13. An assay to determine whether a female subject would benefit from in vitro fertility treatment comprising the steps of: i) providing an isolated biological sample from the subject; ii) detecting the presence in said biological sample of at least three polypeptides wherein said polypeptides are encoded by a nucleic acid molecule selected from the group consisting of: a) a nucleic acid molecule comprising a nucleic acid sequence as represented in Figure 1; b) a nucleic acid molecule that hybridises the a nucleic acid molecule in (a) under stringent hybridisation conditions and that encodes a polypeptide that has the biological activity associated with inhibin B; c) a nucleic acid molecule comprising a nucleic acid sequence as represented in Figure 2; d) a nucleic acid molecule that hybridises the a nucleic acid molecule in (c) under stringent hybridisation conditions and that encodes a polypeptide that has the biological activity associated with anti-mullerian hormone; e) a nucleic acid molecule comprising a nucleic acid sequence as represented in Figure 3; f) a nucleic acid molecule that hybridises the a nucleic acid molecule in (a) under stringent hybridisation conditions and that encodes a polypeptide that has the biological activity associated with follicle stimulating hormone; iii) collating the detection of each of said polypeptides into a data analysable form; and optionally iv) providing an output for the analysed data.

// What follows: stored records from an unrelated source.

/-! ### Health, self-trim and the fault manager (R525 to R571) -/

/-- R525 to R531: a sample is kept and shown, each level's flag follows eight samples in a row, the thermal and rate states
follow the flags, and the CRIT flag shuts the chip down; eight readings out of range fail a sensor. -/
def Obligations.ThermalSamplesDriveTheStates : Prop :=
  ∀ (s : State) (t : Nat) (r0 r1 r2 : BitVec 16),
    let o := exec (.thermalSample t r0 r1 r2) s
    let r (d : Nat) : Int := if d = 0 then r0.toInt else if d = 1 then r1.toInt else r2.toInt
    let good (d : Nat) : Prop := -640 ≤ r d ∧ r d ≤ 2400
    let top := max (r 0) (max (r 1) (r 2))
    let kept := ((⟨t, r 0, r 1, r 2⟩ : Sample) :: s.health.samples).take 64
    let rate (d : Nat) : Int := if kept.length < 64 then 0 else
      ((r d - (kept.getD 63 ⟨0, 0, 0, 0⟩).die d) * 1000000) / ((t : Int) - (kept.getD 63 ⟨0, 0, 0, 0⟩).t)
    let turn := max (rate 0) (max (rate 1) (rate 2))
    let fits (d : Nat) : Prop := -32768 ≤ rate d ∧ rate d ≤ 32767
    let fresh := ∀ x ∈ s.health.samples, x.t < t
    let follows (u : State) (l : Nat) (v at_ clear : Int) : Prop :=
      if at_ ≤ v ∧ 7 ≤ Tab.get 0 s.health.above l then bit u.health.flags l = true
      else if v < clear ∧ 7 ≤ Tab.get 0 s.health.below l ∧ l ≠ 2 then bit u.health.flags l = false
      else bit u.health.flags l = bit s.health.flags l
    let named (a b c : Bool) : Int := if a then 3 else if b then 2 else if c then 1 else 0
    (¬ fresh → Completes o fun u => u = s) ∧
    (fresh → (∀ d, d < 3 → good d) → s.rd Reg.HEALTH_STATE_sensor_failed = 0 → s.health.shutdown = false →
      Completes o fun u =>
        u.health.samples = kept ∧ u.rd Reg.HEALTH_TEMP_die0 = r 0 ∧ u.rd Reg.HEALTH_TEMP_die1 = r 1 ∧
        u.rd Reg.HEALTH_TEMP_hub = r 2 ∧ u.rd Reg.HEALTH_TEMP_governing = top ∧
        (fits 0 → u.rd Reg.HEALTH_RATE_die0 = rate 0) ∧ (fits 1 → u.rd Reg.HEALTH_RATE_die1 = rate 1) ∧
        (fits 2 → u.rd Reg.HEALTH_RATE_hub = rate 2) ∧
        (fits 0 → fits 1 → fits 2 → u.rd Reg.HEALTH_RATE_governing = turn) ∧
        follows u 0 top (s.ef Reg.HEALTH_TH_warn) (s.ef Reg.HEALTH_TH_warn - 48) ∧
        follows u 1 top (s.ef Reg.HEALTH_TH_throttle) (s.ef Reg.HEALTH_TH_throttle - 48) ∧
        follows u 2 top 1760 0 ∧
        follows u 3 turn (s.ef Reg.HEALTH_RATE_TH_rate_warn) (s.ef Reg.HEALTH_RATE_TH_rate_warn - 16) ∧
        follows u 4 turn (s.ef Reg.HEALTH_RATE_TH_rate_act) (s.ef Reg.HEALTH_RATE_TH_rate_act - 16) ∧
        u.rd Reg.HEALTH_STATE_state = named (bit u.health.flags 2) (bit u.health.flags 1) (bit u.health.flags 0) ∧
        u.rd Reg.HEALTH_STATE_rate_state = named false (bit u.health.flags 4) (bit u.health.flags 3) ∧
        (u.rd Reg.HEALTH_STATE_rate_state ≠ s.rd Reg.HEALTH_STATE_rate_state → (u.seq 0).events.getLsbD 10 = true) ∧
        (u.rd Reg.HEALTH_STATE_state ≠ s.rd Reg.HEALTH_STATE_state → (u.seq 0).events.getLsbD 10 = true) ∧
        u.health.shutdown = bit u.health.flags 2 ∧
        (bit u.health.flags 2 = true → u.pins.thermAlert = true ∧
          ∀ k, k ≤ s.par.clusters → u.rd (stateReg k) ≠ 1 ∧ (u.seq k).lock = none ∧ (u.seq k).stores = []) ∧
        (bit u.health.flags 2 = false → SameBytes s u)) ∧
    (∀ d, d < 3 → fresh → ¬ good d → (∀ e, e < 3 → e ≠ d → good e) → s.rd Reg.HEALTH_STATE_sensor_failed = 0 →
      s.health.shutdown = false → 7 ≤ Tab.get 0 s.health.invalid d → bit s.health.flags 2 = false →
      Tab.get 0 s.health.above 2 < 7 → Completes o fun u =>
        u.rd Reg.HEALTH_STATE_sensor_failed = 2 ^ d ∧
        (∃ f, u.fm.detected = s.fm.detected ++ [f] ∧ f.res = .sensor d ∧ f.cause = 0x0039 ∧
          (s.recoveringSev (.sensor d) = none → f.sev = 1)) ∧
        (∃ x ∈ u.health.samples, x.t = t ∧ (∃ e, e < 3 ∧ e ≠ d ∧ x.die d = r e + 160) ∧
          ∀ e, e < 3 → e ≠ d → x.die e = r e ∧ r e + 160 ≤ x.die d))

/-- R554, R557 to R562, R565: a detected fault is taken, preempts what is less severe, waits, or at S4 brings the safe state;
the end of a handling writes its record and goes on with the next; a safe-state SYNC comes a nominal period after the last; a
hub-die engine that fails is out of service. -/
def Obligations.FaultsAreTakenAndHandled : Prop :=
  ∀ (s : State) (f : FaultItem) (rest : List FaultItem) (dt cls inst : Nat),
    let fm := s.fm
    let n := fm.queue.length
    let o := exec .faultDetected s
    let head := s.rdN Reg.FM_LOG_head
    let level (x : FaultItem) (gone : Nat) : Nat := x.sev + 2 + 8 * (if x.before = 0 then 0 else 1) +
      16 * (if x.queued then 1 else 0) + 32 * (if x.preempted then 1 else 0) + 64 * gone
    let wrote (t : State) (m : Nat) (x : FaultItem) : Prop :=
      let k := (head + m) % 2 ^ 32
      Tab.getBytes t.fm.ring (32 * (k % 1024)) 32 = leBytes 4 k ++ leBytes 1 (level x 0) ++ leBytes 1 x.unit ++
        leBytes 2 (x.inst % 4096) ++ leBytes 2 x.cause ++ leBytes 1 (if x.before = 0 then 0 else x.before + 2) ++
        leBytes 1 x.depth ++ leBytes 4 x.d0 ++ leBytes 8 x.d1 ++ leBytes 8 x.time ∧
      t.rdN Reg.FM_LOG_head = (head + m + 1) % 2 ^ 32
    let worst (t : State) : Prop := t.rdN Reg.FM_STATUS_worst = max f.sev (s.rdN Reg.FM_STATUS_worst)
    let safe (t : State) : Prop := t.rd Reg.FM_STATUS_state = 2 ∧ t.fm.handling = none ∧ t.fm.preempted = [] ∧
      t.fm.queue = [] ∧ t.fm.detected = rest ∧ t.rd Reg.FM_STATUS_worst = 4 ∧ (t.seq 0).events.getLsbD 7 = true ∧
      (∀ k, k ≤ s.par.clusters → t.rd (stateReg k) ≠ 1) ∧ t.rd Reg.FRAME_COUNT_count = s.rd Reg.FRAME_COUNT_count
    let given (t : State) (h : FaultItem) : Prop :=
      t.fm.handling = some h ∧ t.rd Reg.FM_STATUS_state = 1 ∧ t.rdN Reg.FM_STATUS_handling = h.sev
    (fm.detected = [] → Completes o fun t => t = s) ∧
    (fm.detected = f :: rest → s.rd Reg.FM_STATUS_state = 2 → Completes o fun t =>
      wrote t 0 f ∧ worst t ∧ t.fm.handling = fm.handling ∧ t.fm.queue = fm.queue ∧ t.fm.detected = rest) ∧
    (fm.detected = f :: rest → s.rd Reg.FM_STATUS_state ≠ 2 →
      (f.sev = 4 → Completes o fun t => safe t ∧
        wrote t (fm.handling.toList.length + fm.preempted.length + n) { f with depth := n }) ∧
      (f.sev < 4 → fm.handling = none → Completes o fun t => given t { f with depth := n } ∧ t.fm.queue = fm.queue ∧
        t.fm.detected = rest ∧ worst t ∧ t.fm.ring = fm.ring ∧ SameBytes s t) ∧
      (∀ h, f.sev < 4 → fm.handling = some h → h.sev < f.sev → Completes o fun t =>
        given t { f with depth := n, preempted := true } ∧ t.fm.preempted = h :: fm.preempted ∧ t.fm.queue = fm.queue ∧
        t.fm.detected = rest ∧ worst t ∧ t.fm.ring = fm.ring ∧
        t.rdN Reg.FM_CNT_preemptions = min 0xFFFFFFFF (s.rdN Reg.FM_CNT_preemptions + 1) ∧ SameBytes s t) ∧
      (∀ h, f.sev < 4 → fm.handling = some h → f.sev ≤ h.sev → n < 16 → Completes o fun t =>
        given t h ∧ t.fm.queue = fm.queue ++ [{ f with queued := true, depth := n + 1 }] ∧ t.fm.detected = rest ∧
        worst t ∧ t.fm.ring = fm.ring ∧ SameBytes s t) ∧
      (∀ h, f.sev < 4 → fm.handling = some h → f.sev ≤ h.sev → 16 ≤ n → Completes o fun t => safe t)) ∧
    (fm.handling = none → Completes (exec .faultHandled s) fun t => t = s) ∧
    (fm.handling = some f → Completes (exec .faultHandled s) fun t =>
      wrote t 0 f ∧ (2 ≤ f.sev → (t.seq 0).events.getLsbD 7 = true) ∧ (f.sev = 3 → ∃ h ∈ t.fm.holds, h.res = f.res) ∧
      (∀ h p, fm.preempted = h :: p → given t h ∧ t.fm.preempted = p ∧ t.fm.queue = fm.queue) ∧
      (fm.preempted = [] → fm.queue = [] → t.fm.handling = none ∧ t.rd Reg.FM_STATUS_state = 0) ∧
      (fm.preempted = [] → fm.queue ≠ [] → ∃ g ∈ fm.queue, given t g ∧ t.fm.queue = fm.queue.erase g ∧
        ∀ h ∈ fm.queue, h.sev ≤ g.sev ∧ (h.sev = g.sev → g.res.rank ≤ h.res.rank))) ∧
    (let u := s.advance dt
     let next := u.fm.safeShow + nsUnits (u.efN Reg.FT_PERIOD_nominal_ns)
     let due := u.rd Reg.FM_STATUS_state = 2 ∧ next ≤ u.active + nsUnits (1000 * u.efN Reg.LINK_SYNC_lead_us)
     (due → Completes (exec (.safeStateSync dt) s) fun t => t.fm.safeShow = next ∧ t.frame.lastFrame = u.frame.lastFrame ∧
       t.rd Reg.FRAME_COUNT_count = u.rd Reg.FRAME_COUNT_count ∧ SameBytes u t) ∧
     (¬ due → Completes (exec (.safeStateSync dt) s) fun t => t = u)) ∧
    (3 ≤ cls → s.queueExists cls inst 0 = true →
      (s.engineDown cls inst = true → Completes (exec (.hubEngineFault cls inst) s) fun t => t = s) ∧
      (s.engineDown cls inst = false → Completes (exec (.hubEngineFault cls inst) s) fun t =>
        t.engineDown cls inst = true ∧ ∃ x, t.fm.detected = fm.detected ++ [x] ∧ x.res = .hub cls inst ∧ x.cause = 0x0040 ∧
          (s.recoveringSev (.hub cls inst) = none → x.sev = 2)))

14. An assay according to claim 13 wherein said output is compared to output from a female subject(s) that have a normal ovarian reserve index.

15. An assay according to claim 13 or 14 wherein said output is compared to a female subject that successfully completed in vitro fertilisation.

16. An assay according to any of claims 13-15 wherein the output from the assay is analysed by application of the algorithm:

Ln(100/[FSH])*ln([InB])*ln([AMH*10]) * 10/Age

to provide a measure of the ova retained by the ovaries of said female subject.

17. A kit comprising: an antibody that binds follicle stimulating hormone; an antibody that binds anti-Mullerian hormone and an antibody that binds inhibin B.

18. A kit according to claim 17 wherein the kit further comprises a storage container for the collection and storage of an isolated biological sample; and optionally a skin puncture device.

19. A kit according to claim 17 and 18 wherein the kit is contained within a container.

20. A kit according to claim 19 wherein said container is sealed to protect the kit components.

21. A kit according to any of claims 17-20 further comprising instructions for use of the kit and analysis of the data generated by the kit when used.